The F2.8 non-IS lens is faster than the F4IS version, but most of the time the IS allows you to get away with shooting at slower shutter speeds with more stability. About the only case where I would pick the F2.8 non-IS over the F4IS version is for fast moving objects in low light where you can't drop the shutter speed any more... For everything else I'd take the F4IS.


----------



## captainkanji (Oct 22, 2013)

I have the 70-200 f/4 NON IS. It is great in most circumstances. In low light, it requires higher ISO settings than I would like. I am planning on getting the 135 f2 in Nov. The 2.8 version is just too expensive for me. $1000 is pushing it. I'm starting to enjoy prime shooting along with the savings.


----------



## neuroanatomist (Oct 22, 2013)

Matthew19 said:


> from what I understand and in my experience with all of these lenses except the non IS it goes like this in terms of image quality : f/2.8 IS II > f/4 IS > f/2.8 IS > f/2.8 with the difference between the non IS 2.8 and the 2.8 IS being small.



The f/2.8 non-IS delivers better IQ (slightly) than the IS version.



bglanzbe said:


> Does anyone have experience with the 2.8 non-IS with an extender? How is the IQ and is it hard to get stable shots?



The ISO 12233 crops on TDP will show you the IQ hit the non-IS takes from the extenders - it's pretty significant. You are always better off getting the native focal length you need, rather than planning to use extenders, which are really only for occasional use (except on the super telephoto lenses).

If you think you will frequently need 300mm, and you're considering the 70-200 f/4L IS, you should also be considering the 70-300 L. The latter has excellent IQ, a very useful zoom range (particularly on full frame) and a great IS system.


----------



## jdramirez (Oct 22, 2013)

when I had the f2.8L usm I really liked it. it is a really great lens. I too vote for the f4 based on its reputation, but I don't have any experience with it.


----------



## AlanF (Oct 22, 2013)

The 70-200mm f/4 IS is one of the most outstanding lenses produced by Canon. A very detailed report and comparisons are given in 

http://slrgear.com/reviews/showproduct.php/product/999/cat/11

where you can see it is as sharp as most primes in the 70-200mm range. 

It's my second favourite lens, after the 300mm f/2.8 II. If I were to buy an f/2.8 70-200, I would go for the very sharp IS II and not an older non-IS.


----------



## LetTheRightLensIn (Oct 23, 2013)

bglanzbe said:


> Does anyone have experience with the 2.8 non-IS with an extender? How is the IQ and is it hard to get stable shots?

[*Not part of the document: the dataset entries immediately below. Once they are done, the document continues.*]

-- ==== Sys2Proof/Machine/Sets.lean ====
section
/-! DEFINITION. Sets of stations and the cyclic order of station numbers (R45, R58, R65, R113). -/

namespace Sys2Proof.Machine

/-- Whether a station is in a set. -/
def inSet (n : Station) (v : StationSet) : Bool := v.getLsbD n.val

/-- The set holding one station. -/
def single (n : Station) : StationSet := (1 : StationSet) <<< n.val

/-- A set with a station added. -/
def addTo (n : Station) (v : StationSet) : StationSet := v ||| single n

/-- A set with a station taken out. -/
def removeFrom (n : Station) (v : StationSet) : StationSet := v &&& ~~~ single n

/-- The stations of the first set that are not in the second. -/
def without (v w : StationSet) : StationSet := v &&& ~~~ w

/-- All station numbers, ascending. -/
def stations : List Station := List.finRange 32

/-- The members of a set, ascending. -/
def members (v : StationSet) : List Station := stations.filter (fun n => inSet n v)

/-- The set of a list of stations. -/
def setOf (ns : List Station) : StationSet := ns.foldl (fun v n => addTo n v) 0

/-- The anchor: the lowest-numbered member, none in an empty view (R58). -/
def anchor (v : StationSet) : Option Station := (members v).head?

/-- The successor of a station in a view: the lowest member above its number, or else the lowest member (R45, R71). -/
def successor (own : Station) (v : StationSet) : Option Station :=
  match (members v).find? (fun n => own < n) with
  | some n => some n
  | none => (members v).head?

/-- The 32 station numbers counting upward from the one above `n`, wrapping from 31 to 0, `n` itself last (R65, R113). -/
def upFrom (n : Station) : List Station := stations.map (fun k => n + 1 + k)

/-- The first station number after the cursor that is absent from the view (R65). -/
def nextAbsent (cursor : Station) (v : StationSet) : Option Station := (upFrom cursor).find? (fun n => !inSet n v)

/-- The station number of a byte, if it names one (section 11.4). -/
def stationOf (b : Byte) : Option Station := if h : b.toNat < 32 then some ⟨b.toNat, h⟩ else none

end Sys2Proof.Machine
end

It's OK, but it does take a hit (FF edges are getting to be quite weak now too). 1.4x TC only, don't bother with the 2x.

it depends what conditions you shoot under a lot, IS can certainly help a good deal above 200mm for sure, although if you are doing nothing but motion stopping or shooting out under clear sun it's not that big of a deal


----------



## bglanzbe (Oct 23, 2013)

Thanks everyone. Looks like the f/4 IS is the front runner on this one. I rented it once before and really liked the lens - especially when paired with the 1.4x converter. The 70-300 lens was a bit soft for me when I rented it and was much heavier than the f/4. Also do not like that it doesn't have a fixed f stop. Prices online seem pretty good right now (around 1,100) so will likely make the move soon.


----------



## LetTheRightLensIn (Oct 23, 2013)

bglanzbe said:


> Thanks everyone. Looks like the f/4 IS is the front runner on this one. I rented it once before and really liked the lens - especially when paired with the 1.4x converter. The 70-300 lens was a bit soft for me when I rented it and was much heavier than the f/4. Also do not like that it doesn't have a fixed f stop. Prices online seem pretty good right now (around 1,100) so will likely make the move soon.

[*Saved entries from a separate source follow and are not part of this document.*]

-- ==== Sys2Proof/Machine/Hearing.lean ====
section
/-! DEFINITION. What the units do with each kind of readable packet (R24), with the reply they give (R44). -/

namespace Sys2Proof.Machine

/-- R44: the addressed station answers with one short packet and is REPLYING until it is sent. -/
def reply (k : Packet) (s : State) : State := grant { cls := .reply, packet := k } (s.setPossession .replying)

/-- R27, R44: an ACK carries the tag of the packet it answers and whether that was heard with HEADER CORRECTED. -/
def replyAck (h : Head) (r : AckResult) (s : State) : State :=
  reply (.ack (s.head (.station h.source) h.tag) r h.corrected none) s

/-- R44: the station gives replies to requests: MEMBER and LISTENING. -/
def answersRequests (s : State) : Bool := s.startup.life == .member && s.pos.state == .listening

/-- The packet is addressed to this station by its number (R24). -/
def addressed (h : Head) (s : State) : Bool := h.dest == .station s.number

/-- R37: a LISTENING member named as successor by a view that contains it begins a possession. -/
def beginIfNamed (h : Head) (view : StationSet) (s : State) : State :=
  if s.inView && s.pos.state == .listening && addressed h s && inSet s.number view then beginPossession s else s

/-- R61, R63, R68: what a HANDOVER packet does to the membership. -/
def handoverMembership (h : Head) (view : StationSet) (s : State) : State :=
  match s.startup.life with
  | .joinPending =>
    if inSet s.number view then enterView false view { kind := .joined, station := some h.source } s else s
  | .member => if inSet s.number view then adopt view s else dropped h.source s
  | .leaving => if inSet s.number view then adopt view s else leftWall s
  | .unconfigured => s
  | .standby => s
  | .halted => s

/-- R37, R61, R63, R68: a HANDOVER packet: the view first, then the possession. -/
def onHandover (h : Head) (view : StationSet) (s : State) : State := beginIfNamed h view (handoverMembership h view s)

/-- R66: an INVITE packet addressed to a pending LISTENING station is answered with a JOIN packet. -/
def onInvite (h : Head) (s : State) : State :=
  if addressed h s && s.mem.joinPending && s.startup.life == .joinPending && s.pos.state == .listening then
    reply (.join (s.head (.station h.source) 0) s.cfg.participant none) s
  else s

/-- R80 to R84, R106, R111, R142: a STATUS packet. The events of the AGR and the PAL have no stated order (R166). -/
def onStatus (h : Head) (p : Payload StatusBody) (s : State) : State :=
  if s.inView && inSet h.source s.mem.view then
    match p with
    | .good b =>
      let a := s.agr.hearStatus s.number s.mem.view h.source b
      let q := s.pal.hearStatus h.source b
      (((s.onAgr (fun _ => a.1)).onPal (fun _ => q.1)).onMsg (fun g => g.hearStatus h.source b)).raiseBoth a.2 q.2
    | .failed _ =>
      (s.onPal (fun x => { x with credits := setCredit x.credits h.source 0 })).onMsg
        (fun g => { g with credits := setCredit g.credits h.source 0 })
  else s

/-- R89, R90: a COMMIT packet. -/
def onCommit (h : Head) (p : Payload CommitBody) (s : State) : State :=
  match p with
  | .good b =>
    if s.inView then
      let a := s.agr.hearCommit s.number s.mem.view h.source b
      (s.onAgr (fun _ => a.1)).raiseAll a.2
    else s
  | .failed _ => s

/-- R106, R108: a PALETTE packet. -/
def onPalette (h : Head) (p : Payload UpdateRecord) (s : State) : State :=
  if s.inView then
    let q := s.pal.hearPalette h.source p
    (s.onPal (fun _ => q.1)).raiseAll q.2
  else s

/-- R117: a SNAPSHOT REQUEST packet. -/
def onSnapshotRequest (h : Head) (s : State) : State :=
  if addressed h s && answersRequests s then
    replyAck h s.pal.judgeRequest
      (s.onPal (fun p => if p.judgeRequest = .accepted then { p with owed := some { requester := h.source, tag := h.tag } } else p))
  else s

/-- R120, R121: a SNAPSHOT packet. -/
def onSnapshot (h : Head) (part : Byte) (p : Payload SnapshotBody) (s : State) : State :=
  if s.inView then
    let q := s.pal.hearSnapshot s.number h part p
    (s.onPal (fun _ => q.1)).raiseAll q.2
  else s

/-- R120, R121: a REPLAY packet. -/
def onReplay (h : Head) (p : Payload UpdateRecord) (s : State) : State :=
  if s.inView then
    let q := s.pal.hearReplay s.number h p
    (s.onPal (fun _ => q.1)).raiseAll q.2
  else s

/-- R142: the credit records a readable MESSAGE packet lowers. -/
def lowerMessageCredits (h : Head) (s : State) : State :=
  s.onMsg (fun g => { g with credits := lowerFor g.credits h.source h.dest })

/-- R148, R149: delivery, where the packet goes through the checks. -/
def deliverMessage (h : Head) (stream : BitVec 2) (p : Payload (List Byte)) (s : State) : State :=
  if takesMessage s.number s.mem.view h then
    let g := s.msg.receive s.cfg.openStreams h stream p
    (s.onMsg (fun _ => g.1)).raiseAll g.2
  else s

/-- R148, R149: the ACK result of a directed MESSAGE packet. -/
def messageResult (h : Head) (stream : BitVec 2) (p : Payload (List Byte)) (s : State) : AckResult :=
  if inSet h.source s.mem.view then s.msg.judge s.cfg.openStreams h stream p else .refusedState

/-- R142, R148, R149: a MESSAGE packet: credits, delivery, reply. -/
def onMessage (h : Head) (ack : Bool) (stream : BitVec 2) (p : Payload (List Byte)) (s : State) : State :=
  if s.inView then
    let t := deliverMessage h stream p (lowerMessageCredits h s)
    if addressed h s && ack && answersRequests s then replyAck h (messageResult h stream p s) t else t
  else s

/-- R135: a READ packet. -/
def onRead (h : Head) (start count : Byte) (s : State) : State :=
  if addressed h s && answersRequests s then
    replyAck h (s.att.judgeRead start count) (s.onAtt (fun a => a.hearRead h start count))
  else s

/-- R137: a WRITE packet. -/
def onWrite (h : Head) (index : Byte) (value : Value) (s : State) : State :=
  if addressed h s && answersRequests s then
    let a := s.att.hearWrite h index value
    replyAck h (judgeWrite index) ((s.onAtt (fun _ => a.1)).raiseAll a.2)
  else s

/-- R132: a READ RETURN packet. -/
def onReadReturn (h : Head) (start count : Byte) (p : Payload (List Value)) (s : State) : State :=
  if addressed h s && s.inView then
    let a := s.att.hearReturn h start count p
    (s.onAtt (fun _ => a.1)).raiseAll a.2
  else s

/-- The class of a payload. -/
def payloadFlaw {α : Type} : Payload α → Option Flaw
  | .good _ => none
  | .failed f => some f

/-- The class of a packet besides HEADER CORRECTED. -/
def flawOf : Packet → Option Flaw
  | .handover _ _ _ f => f
  | .claim _ f => f
  | .invite _ f => f
  | .join _ _ f => f
  | .leave _ f => f
  | .status _ p => payloadFlaw p
  | .commit _ p => payloadFlaw p
  | .palette _ p => payloadFlaw p
  | .snapshotRequest _ f => f
  | .snapshot _ _ p => payloadFlaw p
  | .replay _ p => payloadFlaw p
  | .message _ _ _ p => payloadFlaw p
  | .read _ _ _ f => f
  | .write _ _ _ f => f
  | .readReturn _ _ _ p => payloadFlaw p
  | .ack _ _ _ f => f

/-- What the units do with a readable packet heard outside a reply slot's reply (R24): CLAIM, LEAVE, JOIN and ACK act through
their activity alone (R35, R67, R72, R44). -/
def actOn : Packet → State → State
  | .handover h _ v _ => onHandover h v
  | .claim _ _ => id
  | .invite h _ => onInvite h
  | .join _ _ _ => id
  | .leave _ _ => id
  | .status h p => onStatus h p
  | .commit h p => onCommit h p
  | .palette h p => onPalette h p
  | .snapshotRequest h _ => onSnapshotRequest h
  | .snapshot h part p => onSnapshot h part p
  | .replay h p => onReplay h p
  | .message h a st p => onMessage h a st p
  | .read h a n _ => onRead h a n
  | .write h i v _ => onWrite h i v
  | .readReturn h a n p => onReadReturn h a n p
  | .ack _ _ _ _ => id

end Sys2Proof.Machine
end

The 70-300L is definitely is heavier (although much more compact). I should also stress that any decent copy of the 70-300L is MUCH better than the 70-200 f/4 IS+ 1.4x TC combo, better contrast, color, sharpness and 50% faster AF so if you expect to go above 200mm a lot I'd way go for the 70-300L. If you rented 70-300L couldn't beat or even match the 70-200+TC combo then I think something was wrong with that copy. (It also tends to do better 70-90mm and 180-200mm, although I will agree that it doesn't do as well in the middle 135mm range, it's very good there but the 70-200 f/4 IS is truly insane there).

The constant aperture is more convenient for sports though.

Both lenses are best in class, amazing lenses that Canon did a superb job with.


----------



## JPAZ (Oct 23, 2013)

You've got a FF and one that does pretty well at higher ISO. Th, but at a significant higher cost and weight. Unless you need the f/2.8, you will love the 70-200 f/4 IS, even with a 1.4x, IMHO.


----------



## zlatko (Oct 24, 2013)

neuroanatomist said:


> Get the f/2.8 non-IS only if you absolutely need f/2.8 (and cannot afford the 70-200/2.8L IS II). Else, the f/4 IS has better IQ, and is smaller and lighter.


I agree. Non-IS can be much harder to use. Depends on what you photograph, of course.


----------



## tazdog (Nov 8, 2013)

What are you going to be using the soon lenses for?


----------